Absolutely! Assuming you do not treat with pesticides. My fish are constantly fed various insects that my kids find, it's actually a great way to condition cichlids for spawning!


----------



## Rob1984 (Jan 4, 2012)

TheFishGuy said:


> Absolutely! Assuming you do not treat with pesticides. My fish are constantly fed various insects that my kids find, it's actually a great way to condition cichlids for spawning!


nope nevever used pesticide or any other chemicals around the house or in our flowerbeds...and what kinda of other insects is ok that most will find around the house ?


----------



## Catfish Dan (Apr 12, 2011)

I forgot to close a window in one of our tank rooms recently, and once darkness fell there were literally 100+ june bugs swarming the tank lights.

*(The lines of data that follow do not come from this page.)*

-- ==== Sys2Proof/Tests/Slice0.lean ====
section
/-! SUPPORT. The model's own tests. Expected values are those of spec/95_test_vectors.md (a vector is
named in each test's comment) or are worked out from the rule named there; the words are written out
from 30_encoding.md R68 to R70. The witnesses show that the hypotheses of each statement can be met,
clause by clause. -/

namespace Sys2Proof.Tests
open Sys2Proof.Machine Sys2Proof.Claims

/-! ### Small states -/

/-- A small legal instance: three handles, four limbs, sixteen bytes of BUF. -/
def small : Params := { nh := 3, lmax := 4, bufsz := 16 }

/-- A LIVE value with one owner. -/
def live (L : List Nat) : Entry := { st := .live, rc := 1, limbs := L.map some }

/-- A PERM value. -/
def perm (L : List Nat) : Entry := { st := .perm, rc := 1, limbs := L.map some }

/-- A LIVE value with two owners. -/
def shared (L : List Nat) : Entry := { st := .live, rc := 2, limbs := L.map some }

/-- A LIVE value all of whose `n` limbs are `⊥`. -/
def poisoned (n : Nat) : Entry := { st := .live, rc := 1, limbs := List.replicate n none }

/-- An open context of instance `p` with these entries from handle 0 on, the others UNUSED. -/
def context (p : Params) (es : List Entry) : State :=
  { State.resetWith p with ctx := true, table := es ++ List.replicate (p.nh - es.length) Entry.unused }

/-- The same in the small instance. -/
def opened (es : List Entry) : State := context small es

/-- The open context in which slot 0 holds the modulus `m` in handle 0. -/
def withModulus (m : List Nat) (es : List Entry) : State :=
  { opened (perm m :: es) with ms := { s0 := some (slotFor (2 ^ 32) 0 m), s1 := none, s2 := none } }

/-- `s` with these bytes at the start of BUF. -/
def withBytes (s : State) (bs : List Byte) : State := s.memWrite 0 bs

/-- The next step runs the word and leaves a state with `p`. -/
def runs (word : Nat) (s : State) (p : State → Bool) : Bool :=
  match step (s.withFetchWord 64 word) with
  | .next t => p t
  | _ => false

/-- The next step runs the word, which faults with this code and changes nothing else. -/
def faults (word : Nat) (s : State) (code : BitVec 8) : Bool :=
  runs word s fun t => t.halted && t.fcode.code == code && t.fcmd == BitVec.ofNat 64 word &&
    t.table == s.table && t.free == s.free && t.res == s.res && t.buf == s.buf && t.ms == s.ms && !t.busy

/-- The state after `n` steps, if each answers one. -/
def after : Nat → State → Option State
  | 0, s => some s
  | n + 1, s => match step s with
    | .next t => after n t
    | _ => none

/-! ### WellFormed refuses an operand that does not fit its field (30_encoding.md R68) -/

theorem test_wf_handle : (Instr.trim 255).wellFormed = true ∧ (Instr.trim 256).wellFormed = false := by decide
theorem test_wf_second_handle :
    (Instr.add 0 255).wellFormed = true ∧ (Instr.add 0 256).wellFormed = false := by decide
theorem test_wf_half :
    (Instr.lshift 0 65535).wellFormed = true ∧ (Instr.lshift 0 65536).wellFormed = false := by decide
theorem test_wf_imm :
    (Instr.alloci 4294967295).wellFormed = true ∧ (Instr.alloci 4294967296).wellFormed = false := by decide
theorem test_wf_slot : (Instr.selmod 3).wellFormed = true ∧ (Instr.selmod 4).wellFormed = false := by decide
theorem test_wf_three_fields : (Instr.save 256 0 0).wellFormed = false ∧
    (Instr.save 0 65536 0).wellFormed = false ∧ (Instr.save 0 0 65536).wellFormed = false := by decide

/-! ### Words written out from the encoding, one per command at least (30_encoding.md R68 to R70) -/

/-- T13. -/
theorem test_word_ctxopen : decode 0x0100000000000000#64 = .ok (.ctxopen) ∧
    encode (.ctxopen) = 0x0100000000000000#64 := ⟨rfl, rfl⟩
/-- T16. -/
theorem test_word_ctxclose : decode 0x0200000000000000#64 = .ok (.ctxclose) ∧
    encode (.ctxclose) = 0x0200000000000000#64 := ⟨rfl, rfl⟩
/-- T30. -/
theorem test_word_query : decode 0x0305000000000003#64 = .ok (.query 5 3) ∧
    encode (.query 5 3) = 0x0305000000000003#64 := ⟨rfl, rfl⟩
/-- T33. -/
theorem test_word_alloc : decode 0x0800000100000002#64 = .ok (.alloc true 2) ∧
    encode (.alloc true 2) = 0x0800000100000002#64 := ⟨rfl, rfl⟩
/-- T42. -/
theorem test_word_alloci : decode 0x09000000FFFFFFFF#64 = .ok (.alloci 0xFFFFFFFF) ∧
    encode (.alloci 0xFFFFFFFF) = 0x09000000FFFFFFFF#64 := ⟨rfl, rfl⟩
/-- T49. -/
theorem test_word_load : decode 0x0A000000000C0005#64 = .ok (.load 12 5) ∧
    encode (.load 12 5) = 0x0A000000000C0005#64 := ⟨rfl, rfl⟩
/-- T55. -/
theorem test_word_save : decode 0x0B00000001000008#64 = .ok (.save 0 0x100 8) ∧
    encode (.save 0 0x100 8) = 0x0B00000001000008#64 := ⟨rfl, rfl⟩
/-- T64. -/
theorem test_word_hex : decode 0x0C01000002000000#64 = .ok (.hex 1 0x200) ∧
    encode (.hex 1 0x200) = 0x0C01000002000000#64 := ⟨rfl, rfl⟩
/-- T72. -/
theorem test_word_release : decode 0x10FF000000000000#64 = .ok (.release 255) ∧
    encode (.release 255) = 0x10FF000000000000#64 := ⟨rfl, rfl⟩
/-- T73. -/
theorem test_word_copy : decode 0x1100000000000000#64 = .ok (.copy 0) ∧
    encode (.copy 0) = 0x1100000000000000#64 := ⟨rfl, rfl⟩
/-- P1. -/
theorem test_word_clone : decode 0x1201000000000000#64 = .ok (.clone 1) ∧
    encode (.clone 1) = 0x1201000000000000#64 := ⟨rfl, rfl⟩
/-- T81. -/
theorem test_word_setperm : decode 0x1300000000000000#64 = .ok (.setperm 0) ∧
    encode (.setperm 0) = 0x1300000000000000#64 := ⟨rfl, rfl⟩
/-- T85. -/
theorem test_word_rstperm : decode 0x1400000100000000#64 = .ok (.rstperm 0 true) ∧
    encode (.rstperm 0 true) = 0x1400000100000000#64 := ⟨rfl, rfl⟩
/-- T90. -/
theorem test_word_resize : decode 0x1800000100000003#64 = .ok (.resize 0 true 3) ∧
    encode (.resize 0 true 3) = 0x1800000100000003#64 := ⟨rfl, rfl⟩
/-- T96. -/
theorem test_word_trim : decode 0x1900000000000000#64 = .ok (.trim 0) ∧
    encode (.trim 0) = 0x1900000000000000#64 := ⟨rfl, rfl⟩
/-- T101. -/
theorem test_word_lshift : decode 0x1A00000000000004#64 = .ok (.lshift 0 4) ∧
    encode (.lshift 0 4) = 0x1A00000000000004#64 := ⟨rfl, rfl⟩
/-- T104. -/
theorem test_word_rshift : decode 0x1B00000000000003#64 = .ok (.rshift 0 3) ∧
    encode (.rshift 0 3) = 0x1B00000000000003#64 := ⟨rfl, rfl⟩
/-- T108. -/
theorem test_word_iszero : decode 0x20FF000000000000#64 = .ok (.iszero 255) ∧
    encode (.iszero 255) = 0x20FF000000000000#64 := ⟨rfl, rfl⟩
/-- T116. -/
theorem test_word_bitset : decode 0x2100000000000028#64 = .ok (.bitset 0 40) ∧
    encode (.bitset 0 40) = 0x2100000000000028#64 := ⟨rfl, rfl⟩
/-- T117. -/
theorem test_word_bitcount : decode 0x2200000000000000#64 = .ok (.bitcount 0) ∧
    encode (.bitcount 0) = 0x2200000000000000#64 := ⟨rfl, rfl⟩
/-- T122. -/
theorem test_word_cmp : decode 0x2301000000000000#64 = .ok (.cmp 1 0) ∧
    encode (.cmp 1 0) = 0x2301000000000000#64 := ⟨rfl, rfl⟩
/-- T127. -/
theorem test_word_add : decode 0x3000010000000000#64 = .ok (.add 0 1) ∧
    encode (.add 0 1) = 0x3000010000000000#64 := ⟨rfl, rfl⟩
/-- T145. -/
theorem test_word_sub : decode 0x3101000000000000#64 = .ok (.sub 1 0) ∧
    encode (.sub 1 0) = 0x3101000000000000#64 := ⟨rfl, rfl⟩
/-- T154. -/
theorem test_word_mul : decode 0x3800010000000000#64 = .ok (.mul 0 1) ∧
    encode (.mul 0 1) = 0x3800010000000000#64 := ⟨rfl, rfl⟩
/-- T152. -/
theorem test_word_imul : decode 0x3900000000010000#64 = .ok (.imul 0 0x10000) ∧
    encode (.imul 0 0x10000) = 0x3900000000010000#64 := ⟨rfl, rfl⟩
/-- T167. -/
theorem test_word_div : decode 0x4000010100000000#64 = .ok (.div 0 1 true) ∧
    encode (.div 0 1 true) = 0x4000010100000000#64 := ⟨rfl, rfl⟩
/-- T162. -/
theorem test_word_idiv : decode 0x4100000000000008#64 = .ok (.idiv 0 8) ∧
    encode (.idiv 0 8) = 0x4100000000000008#64 := ⟨rfl, rfl⟩
/-- T187. -/
theorem test_word_setmod : decode 0x4801000000000000#64 = .ok (.setmod 1 0) ∧
    encode (.setmod 1 0) = 0x4801000000000000#64 := ⟨rfl, rfl⟩
/-- T195. -/
theorem test_word_rstmod : decode 0x4900000300000000#64 = .ok (.rstmod 3) ∧
    encode (.rstmod 3) = 0x4900000300000000#64 := ⟨rfl, rfl⟩
/-- T196. -/
theorem test_word_selmod : decode 0x4A00000200000000#64 = .ok (.selmod 2) ∧
    encode (.selmod 2) = 0x4A00000200000000#64 := ⟨rfl, rfl⟩
/-- T198. -/
theorem test_word_barrett : decode 0x4B01000000000000#64 = .ok (.barrett 1) ∧
    encode (.barrett 1) = 0x4B01000000000000#64 := ⟨rfl, rfl⟩

/-- T1, T2, T12: OP values that are not in the map. -/
theorem test_word_undefined : decode 0x0000000000000000#64 = .error .undefinedOpcode ∧
    decode 0x0400000000000000#64 = .error .undefinedOpcode ∧
    decode 0xFF00000000000000#64 = .error .undefinedOpcode := ⟨rfl, rfl, rfl⟩
/-- T3 to T9: a reserved bit that is 1. -/
theorem test_word_reserved : decode 0x0100000000000001#64 = .error .reservedBit ∧
    decode 0x3800010000000001#64 = .error .reservedBit ∧ decode 0x3000010100000000#64 = .error .reservedBit ∧
    decode 0x4800000400000000#64 = .error .reservedBit ∧ decode 0x0801000000000001#64 = .error .reservedBit ∧
    decode 0x0C00000000000001#64 = .error .reservedBit ∧ decode 0x1400000200000000#64 = .error .reservedBit :=
  ⟨rfl, rfl, rfl, rfl, rfl, rfl, rfl⟩
/-- The form the opcode table numbers: SELMOD s2 is one 64-bit word. -/
theorem test_table_word : decodeTableWord 64 0x4A00000200000000 = some (.selmod 2) := by decide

Being a severe insect-a-phobe I was ready to stay in a hotel! However, our Oscar and the VC-10s were havinga a blast chomping them. Brrr...

Intentionally, we feed an occasional earthworm to Oscar.


----------



## Reemer (Mar 14, 2012)

I don't have an Oscar, but can I also feed my other cichlids crickets from the LFS?


----------



## Rob1984 (Jan 4, 2012)

just grabbed a bunch of worms and tossed em in  man they absolutly LOVED them.. Lol defintly be a good yummy treat for em once in awhile


----------



## TheFishGuy (Apr 21, 2005)

Reemer said:


> I don't have an Oscar, but can I also feed my other cichlids crickets from the LFS?

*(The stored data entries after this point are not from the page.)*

-- ==== Sys2Proof/Certificates/Slice0/Obligations.lean ====
section
/-! DEFINITION. The statements for the provers. Each docstring names the rules of spec/ it formalises; what rests on a choice of the
model names its log entry. -/

open Sys2Proof Sys2Proof.Machine

/-! ### Reset, launch, fetch -/

/-- The state after reset: the pc is 0 (R200, R201); the register and flag values and the parameters are the model's choices
(logs 2, 3, 7), no memory cell is defined. -/
def Obligations.ResetStateIsAsLogged : Prop :=
  State.reset.pc = 0 ∧ (∀ r, State.reset.reg r = 0) ∧
  State.reset.flags = { c := false, n := false, z := false, ov := false } ∧
  (∀ a, State.reset.dataCell a = none) ∧ (∀ a, State.reset.instrWord a = none) ∧
  State.reset.params =
    { cmpMode := .signed, arithWritesFlags := true, subCarry := .carry, strictUnused := false }

/-- R193, R200: the launch fills exactly the cells its images define (the last entry of an image for an address counts), in a program
space and a data space apart, and starts at the entry point it is given. -/
def Obligations.LaunchDefinesExactlyItsImages : Prop :=
  ∀ (p : Params) (pc0 : Addr) (regs : Regs) (flags : Flags)
    (program : List (Addr × InstrWord)) (data : List (Addr × Word)),
    let s := State.launch p pc0 regs flags program data
    s.pc = pc0 ∧ s.Inv ∧
    (∀ a w before after, program = before ++ (a, w) :: after → (∀ e ∈ after, e.1 ≠ a) → s.instrWord a = some w) ∧
    (∀ a, (∀ e ∈ program, e.1 ≠ a) → s.instrWord a = none) ∧
    (∀ a v before after, data = before ++ (a, v) :: after → (∀ e ∈ after, e.1 ≠ a) → s.dataCell a = some v) ∧
    (∀ a, (∀ e ∈ data, e.1 ≠ a) → s.dataCell a = none)

/-- R201: after a launch at the default `RESET_PC` = 0 the first step executes the word at program address 0. -/
def Obligations.FirstInstructionIsAtAddressZero : Prop :=
  ∀ (p : Params) (regs : Regs) (flags : Flags) (program : List (Addr × InstrWord)) (data : List (Addr × Word))
    (w : InstrWord) (i : Instr),
    (State.launch p resetPc regs flags program data).instrWord 0 = some w →
    decode p.strictUnused w = .instr i →
    step (State.launch p resetPc regs flags program data)
      = exec i (State.launch p resetPc regs flags program data)

/-- R7, R43, R184: when the word at the pc decodes to an instruction, a step is the execution of it, with nothing around it. -/
def Obligations.StepRunsTheDecodedInstruction : Prop :=
  ∀ (s : State) (w : InstrWord) (i : Instr),
    s.instrWord s.pc = some w → decode s.params.strictUnused w = .instr i → step s = exec i s

/-- R181, R182, R200: a step faults exactly when the pc names an undefined program word, is refused exactly when the fetched word
decodes to nothing, and otherwise answers a next state. The fault is the model's choice among what R200 allows (log 5). -/
def Obligations.StepStopsOnlyOnUndefinedOrInvalidWords : Prop :=
  ∀ s : State,
    ((∃ f, step s = .fault f) ↔ s.instrWord s.pc = none) ∧
    (∀ w, s.instrWord s.pc = some w →
      ((∃ r, step s = .refused r) ↔ ∃ why, decode s.params.strictUnused w = .invalid why) ∧
      ((∃ t, step s = .next t) ↔ ∃ i, decode s.params.strictUnused w = .instr i))

/-! ### Encoding -/

/-- Words of 95_test_vectors.md section 2.1, at least one for each family, decode as the table there says. -/
def Obligations.FamilyWordsDecode : Prop :=
  decode false 0b000010100000101#15 = .instr (.li .r1 5) ∧
  decode false 0b000101100100000#15 = .instr (.lwi .r3 0x20) ∧
  decode false 0b000110011111111#15 = .instr (.swi .r0 0xFF) ∧
  decode false 0b000000110110000#15 = .instr (.add .r1 .r2 .r3) ∧
  decode false 0b001000101111111#15 = .instr (.addi .r1 .r1 0x3F) ∧
  decode false 0b000001000010101#15 = .instr (.nand .r2 .r0 .r1) ∧
  decode false 0b001100000000111#15 = .instr (.b 0 0x07) ∧
  decode false 0b000001101101000#15 = .instr (.cp 3 .r1 .r2) ∧
  decode false 0b001110010000000#15 = .instr (.cpi .r0 0x80) ∧
  decode false 0b011011100000110#15 = .instr (.bget 3 0x06) ∧
  decode false 0b011100000000000#15 = .instr (.nop 0) ∧
  decode false 0b011110000000000#15 = .invalid .unassignedOpcode

/-- R71: decoding the encoding of a well-formed instruction gives it back, every operand at every value, the unused bits
among them (that `Instr` keeps those is the model's choice: log 10). -/
def Obligations.DecodeInvertsEncode : Prop :=
  ∀ (strict : Bool) (i : Instr), i.wellFormed strict = true → decode strict (encode i) = .instr i

/-- R71, R75: each valid word spells exactly one instruction, and is its encoding. For a word with a non-zero unused bit this is the
model's choice and not the spec's: `Instr` keeps the unused bits (log 10, DESIGN CHOICE), where R72's assembler writes them as zeros, so
that the spec's encoding of the instruction 0x1B07 spells is 0x1807. -/
def Obligations.EncodeInvertsDecode : Prop :=
  ∀ (strict : Bool) (w : InstrWord) (i : Instr), decode strict w = .instr i → encode i = w

/-- R73, R181: the invalid words are exactly those with OPCODE 15..31 and those with OPCODE 0 and FUNCTION 9..15, and the machine has
no step for them; a state that fetched one is not final. -/
def Obligations.UnassignedWordsAreRefused : Prop :=
  (∀ w : InstrWord, (∃ why, decode false w = .invalid why) ↔ Unassigned w) ∧
  (∀ (s : State) (w : InstrWord), s.instrWord s.pc = some w → Unassigned w →
    s.isFinal = false ∧ ∃ why, step s = .refused (.illegalWord why))

/-- R72: every value of the unused bits of CP, B, the conditional branches and NOP encodes the same instruction with the same effect;
with `STRICT_UNUSED` a word whose unused bits are not all zero is refused. -/
def Obligations.UnusedBitsAreIgnoredUnlessStrict : Prop :=
  (∀ (u : BitVec 2) (rs1 rs2 : Reg),
    DecodesUnused u (0b00000#5 ++ u ++ rs1.toField ++ rs2.toField ++ 0b1000#4) (.cp u rs1 rs2) ∧
    ∀ v s, exec (.cp u rs1 rs2) s = exec (.cp v rs1 rs2) s) ∧
  (∀ (u : BitVec 2) (a : Addr),
    DecodesUnused u (0b00110#5 ++ u ++ a) (.b u a) ∧ ∀ v s, exec (.b u a) s = exec (.b v a) s) ∧
  (∀ (k : Cond) (u : BitVec 2) (a : Addr),
    DecodesUnused u (branchOpcode k ++ u ++ a) (branchInstr k u a) ∧
    ∀ v s, exec (branchInstr k u a) s = exec (branchInstr k v a) s) ∧
  (∀ u : BitVec 10,
    DecodesUnused u (0b01110#5 ++ u) (.nop u) ∧ ∀ v s, exec (.nop u) s = exec (.nop v) s) ∧
  (∀ (s : State) (w : InstrWord), s.params.strictUnused = true → s.instrWord s.pc = some w →
    decode true w = .invalid .unusedBitsSet → step s = .refused (.illegalWord .unusedBitsSet))

/-! ### Load and store -/

/-- R100: LI. -/
def Obligations.LiLoadsItsConstant : Prop :=
  ∀ (rd : Reg) (imm : BitVec 8) (s : State),
    Decodes (0b00001#5 ++ rd.toField ++ imm) (.li rd imm) ∧
    ∃ t, exec (.li rd imm) s = .next t ∧
      t.reg rd = imm ∧ RegsKeptBut rd s t ∧ t.flags = s.flags ∧ PcAdvanced s t ∧ DataKept s t ∧ ProgramKept s t

/-- R101: LWI completes at every address; where the cell is defined the register receives it, and no rule fixes the value of a cell
never written. -/
def Obligations.LwiLoadsTheAddressedWord : Prop :=
  ∀ (rd : Reg) (a : Addr) (s : State),
    Decodes (0b00010#5 ++ rd.toField ++ a) (.lwi rd a) ∧
    ∃ t, exec (.lwi rd a) s = .next t ∧
      (∀ v, s.dataCell a = some v → t.reg rd = v) ∧
      RegsKeptBut rd s t ∧ t.flags = s.flags ∧ PcAdvanced s t ∧ DataKept s t ∧ ProgramKept s t

/-- R102: SWI stores the whole register in the cell `lit8` and changes no other cell. -/
def Obligations.SwiStoresTheRegister : Prop :=
  ∀ (rd : Reg) (a : Addr) (s : State),
    Decodes (0b00011#5 ++ rd.toField ++ a) (.swi rd a) ∧
    ∃ t, exec (.swi rd a) s = .next t ∧
      t.dataCell a = some (s.reg rd) ∧
      (∀ b : Nat, b ≠ a.toNat → Memory.read? t.dmem b = Memory.read? s.dmem b) ∧
      RegsKept s t ∧ t.flags = s.flags ∧ PcAdvanced s t ∧ ProgramKept s t

/-- R52: an LWI returns the value of the most recent SWI to its address in program order, or the launch value if there was none. -/
def Obligations.LoadReturnsTheLatestStore : Prop :=
  ∀ (rs rd : Reg) (a : Addr) (is : List Instr) (s t u : State),
    (∀ i ∈ is, storesTo i ≠ some a) →
    (exec (.swi rs a) s = .next t → execAll is t = .next u →
      ∃ v, exec (.lwi rd a) u = .next v ∧ v.reg rd = s.reg rs) ∧
    (∀ x, s.dataCell a = some x → execAll is s = .next u →
      ∃ v, exec (.lwi rd a) u = .next v ∧ v.reg rd = x)

/-- R48: two loads of one cell with no store to it between them give the same value, a cell never written among them. That the free
value is one for each address is the model's form of it (log 4). -/
def Obligations.RepeatedLoadsAgree : Prop :=
  ∀ (r q : Reg) (a : Addr) (is : List Instr) (s t u : State),
    (∀ i ∈ is, storesTo i ≠ some a) →
    exec (.lwi r a) s = .next t → execAll is t = .next u →
    ∃ v, exec (.lwi q a) u = .next v ∧ v.reg q = t.reg r

/-! ### Arithmetic -/

/-- R30: the adder's outputs in arithmetic terms, for an addition and for a subtraction, the flags of a logic result, and that under
`CMP_MODE = signed` no branch reads C, so that its polarity cannot be observed. R30 gives C after a subtraction for
`SUB_CARRY = carry`; that C is inverted for `borrow` is the model's reading of 92_eei_decisions.md D6 (log 8, DEDUCED). -/
def Obligations.AdderFlagsMeanWhatR30Says : Prop :=
  ∀ a b : Word,
    ((addFlags a b false).1 = a + b ∧ SumFlags a b (addFlags a b false).2) ∧
    ((addFlags a (~~~b) true).1 = a - b ∧ DifferenceFlags .carry a b (addFlags a (~~~b) true).2) ∧
    (∀ p, (subFlags p a b).1 = a - b ∧ DifferenceFlags p a b (subFlags p a b).2) ∧
    (∀ old r, (logicFlags old r).n = decide (r.toInt < 0) ∧ (logicFlags old r).z = decide (r = 0) ∧
      (logicFlags old r).c = old.c ∧ (logicFlags old r).ov = old.ov) ∧
    (∀ (k : Cond) (u : BitVec 2) (t : Addr) (s x y : State) (c : Bool), s.params.cmpMode = .signed →
      exec (branchInstr k u t) s = .next x →
      exec (branchInstr k u t) { s with flags := { s.flags with c := c } } = .next y → y.pc = x.pc)

/-- R111: ADD. -/
def Obligations.AddWritesTheSumAndItsFlags : Prop :=
  ∀ (rd rs1 rs2 : Reg) (s : State),
    Decodes (0b00000#5 ++ rd.toField ++ rs1.toField ++ rs2.toField ++ 0b0000#4) (.add rd rs1 rs2) ∧
    ∃ t, exec (.add rd rs1 rs2) s = .next t ∧
      (t.reg rd).toNat = ((s.reg rs1).toNat + (s.reg rs2).toNat) % 256 ∧ RegsKeptBut rd s t ∧
      (s.params.arithWritesFlags = true → SumFlags (s.reg rs1) (s.reg rs2) t.flags) ∧
      (s.params.arithWritesFlags = false → t.flags = s.flags) ∧
      PcAdvanced s t ∧ DataKept s t ∧ ProgramKept s t

/-- R112: SUB, first source minus second source. That C is inverted under `SUB_CARRY = borrow` is the model's reading of
92_eei_decisions.md D6 (log 8, DEDUCED), not the rule's. -/
def Obligations.SubWritesTheDifferenceAndItsFlags : Prop :=
  ∀ (rd rs1 rs2 : Reg) (s : State),
    Decodes (0b00000#5 ++ rd.toField ++ rs1.toField ++ rs2.toField ++ 0b0001#4) (.sub rd rs1 rs2) ∧
    ∃ t, exec (.sub rd rs1 rs2) s = .next t ∧
      t.reg rd = s.reg rs1 - s.reg rs2 ∧ RegsKeptBut rd s t ∧
      (s.params.arithWritesFlags = true →
        DifferenceFlags s.params.subCarry (s.reg rs1) (s.reg rs2) t.flags) ∧
      (s.params.arithWritesFlags = false → t.flags = s.flags) ∧
      PcAdvanced s t ∧ DataKept s t ∧ ProgramKept s t

/-- R113: ADDI with the constant -32..31, and its agreement with SUBI of the opposite constant: the same result and flags for `k` in
1..31, and at 0 a C of 0 against SUBI's 1. -/
def Obligations.AddiAddsItsSignedConstant : Prop :=
  (∀ (rd rs1 : Reg) (imm : BitVec 6) (s : State),
    Decodes (0b00100#5 ++ rd.toField ++ rs1.toField ++ imm) (.addi rd rs1 imm) ∧
    ∃ t, exec (.addi rd rs1 imm) s = .next t ∧
      t.reg rd = s.reg rs1 + BitVec.ofInt 8 imm.toInt ∧ RegsKeptBut rd s t ∧
      (s.params.arithWritesFlags = true → SumFlags (s.reg rs1) (BitVec.ofInt 8 imm.toInt) t.flags) ∧
      (s.params.arithWritesFlags = false → t.flags = s.flags) ∧
      PcAdvanced s t ∧ DataKept s t ∧ ProgramKept s t) ∧
  (∀ (rd rs1 : Reg) (s : State), s.params.subCarry = .carry →
    (∀ k : BitVec 6, 1 ≤ k.toNat → k.toNat ≤ 31 →
      exec (.addi rd rs1 (-k)) s = exec (.subi rd rs1 k) s) ∧
    (s.params.arithWritesFlags = true → ∀ t u, exec (.addi rd rs1 0) s = .next t →
      exec (.subi rd rs1 0) s = .next u → t.flags.c = false ∧ u.flags.c = true))

/-- R114: SUBI with the constant -32..31. That C is inverted under `SUB_CARRY = borrow` is the model's reading of
92_eei_decisions.md D6 (log 8, DEDUCED), not the rule's. -/
def Obligations.SubiSubtractsItsSignedConstant : Prop :=
  ∀ (rd rs1 : Reg) (imm : BitVec 6) (s : State),
    Decodes (0b00101#5 ++ rd.toField ++ rs1.toField ++ imm) (.subi rd rs1 imm) ∧
    ∃ t, exec (.subi rd rs1 imm) s = .next t ∧
      t.reg rd = s.reg rs1 - BitVec.ofInt 8 imm.toInt ∧ RegsKeptBut rd s t ∧
      (s.params.arithWritesFlags = true →
        DifferenceFlags s.params.subCarry (s.reg rs1) (BitVec.ofInt 8 imm.toInt) t.flags) ∧
      (s.params.arithWritesFlags = false → t.flags = s.flags) ∧
      PcAdvanced s t ∧ DataKept s t ∧ ProgramKept s t

/-- R116: with `ARITH_WRITES_FLAGS = false` the arithmetic instructions keep `Reg_edo`; the register results, the pc and the memories
are those of the other setting. -/
def Obligations.FlagSettingLeavesArithmeticResultsAlone : Prop :=
  ∀ (i : Instr) (s : State), flagsColumn i = .arithmetic →
    ∃ t u, exec i { s with params := { s.params with arithWritesFlags := true } } = .next t ∧
      exec i { s with params := { s.params with arithWritesFlags := false } } = .next u ∧
      RegsKept t u ∧ u.pc = t.pc ∧ DataKept t u ∧
      (∀ a : Nat, Memory.read? u.imem a = Memory.read? t.imem a) ∧ u.flags = s.flags

/-! ### Logic -/

/-- R120 to R126: the six logic instructions, bit by bit; N and Z of the result when `ARITH_WRITES_FLAGS`, C and OV kept. -/
def Obligations.LogicInstructionsWorkBitByBit : Prop :=
  ∀ (rd rs1 rs2 : Reg) (s : State) (i : Instr) (fn : BitVec 4) (f : Bool → Bool → Bool),
    (i, fn, f) ∈
      [(.and rd rs1 rs2, 2, fun x y => x && y), (.or rd rs1 rs2, 3, fun x y => x || y),
       (.xor rd rs1 rs2, 4, fun x y => x != y), (.nand rd rs1 rs2, 5, fun x y => !(x && y)),
       (.nor rd rs1 rs2, 6, fun x y => !(x || y)), (.xnor rd rs1 rs2, 7, fun x y => x == y)] →
    Decodes (0b00000#5 ++ rd.toField ++ rs1.toField ++ rs2.toField ++ fn) i ∧
    ∃ t, exec i s = .next t ∧
      (∀ k, k < 8 → (t.reg rd).getLsbD k = f ((s.reg rs1).getLsbD k) ((s.reg rs2).getLsbD k)) ∧
      RegsKeptBut rd s t ∧
      (s.params.arithWritesFlags = true →
        t.flags.n = (t.reg rd).getLsbD 7 ∧ t.flags.z = decide (t.reg rd = 0) ∧
        t.flags.c = s.flags.c ∧ t.flags.ov = s.flags.ov) ∧
      (s.params.arithWritesFlags = false → t.flags = s.flags) ∧
      PcAdvanced s t ∧ DataKept s t ∧ ProgramKept s t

If you're going to buy insects to treat your fish then take the time to gut load them by feeding them a slice of orange or something healthy for a day or so before feeding... The vitamins and nutrients will transfer right to the fish.

Have you ever met a fish that doesn't like a worm?


----------



## Rob1984 (Jan 4, 2012)

TheFishGuy said:


> Reemer said:
> 
> 
> > I don't have an Oscar, but can I also feed my other cichlids crickets from the LFS?
> ...


Can't say I know a fish that don't like worms lol.. So insects like crickets ya feed em orange piece or apple or something that's "healthy" eh... Hmmm not bad idea...


----------



## babarian16 (Apr 27, 2011)

+1 on gutloading anything you feed to your fish.

Aside from worms i feed my O spiders and beetles too in the summer. He'll eat almost anything i put in there though lol. Havent thought of any other bugs large enough to interest him though...I fed him a peeled grape a few weeks ago also and no problems. I've read that oscars also eat fruits but im just not sure what other ones to try, so for now just grapes i guess..


----------



## Rob1984 (Jan 4, 2012)

hmmm cool, dont see too many beetles around here not sure if i can find big enough spiders for my oscar to be intrested lol

but lemme tell you the worms my god iv never seen him get so wound up let alone everyone else.... i dumped in about 15 worms all different sizes i bet the oscar had like 6 in his mouth before trying to chew lol


----------